Most of us know what sexual harassment is on an intellectual level, but it's not as easy to identify it when it happens until it's too late and the situation has gotten out of control. Often, in the initial stages of sexual harassment, an employee will dismiss the behavior, believing that it will stop if he or she just ignores it. However, if you can identify the behavior early, you have a better chance of speaking up and getting it to stop before things get out of control.

Here is what you should look for as a sign of the subtle beginnings of sexual harassment:

Basic flirting: The sexual harassment usually starts as simple flirting.
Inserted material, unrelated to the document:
-- ==== Sys2Proof/Laws/State.lean ====
section
/-! SUPPORT. What each named update of the state leaves alone, field by field and read by read: each by rfl. -/

namespace Sys2Proof.Machine

variable (s : State)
Maybe your coworker or supervisor comments on your hair or your dress, saying that you look nice today. Maybe the flirting involves a kind of flirtatious banter that you can feel is definitely sexual harassment.

Passing off sexual behavior as silly or fun: If someone acts in a sexually harassing way, by touching you inappropriately or making an inappropriate comment, the harasser will often try to laugh it off as if it's socially fine. Don't fall for this.

Putting out feelers for mutual interest: The sexual harasser might say something revealing about his or her feelings toward you, to find out if there's mutual interest. When these constantly continue, even though you don't respond with interest, it could be sexual harassment.

Stalking from a distance: Perhaps this person is present all the time, almost in a stalking way. It might start in an innocent way and progress to actual stalking.

If you're experiencing anything like the above, you may want to speak up before the symptoms turn into more direct harassment. You will want to be polite and direct. Don't accuse the person of sexually harassing you, just identify the behavior and say that it's making your uncomfortable. If the behavior worsens or continues, then you may want to speak with a supervisor or the human resources department.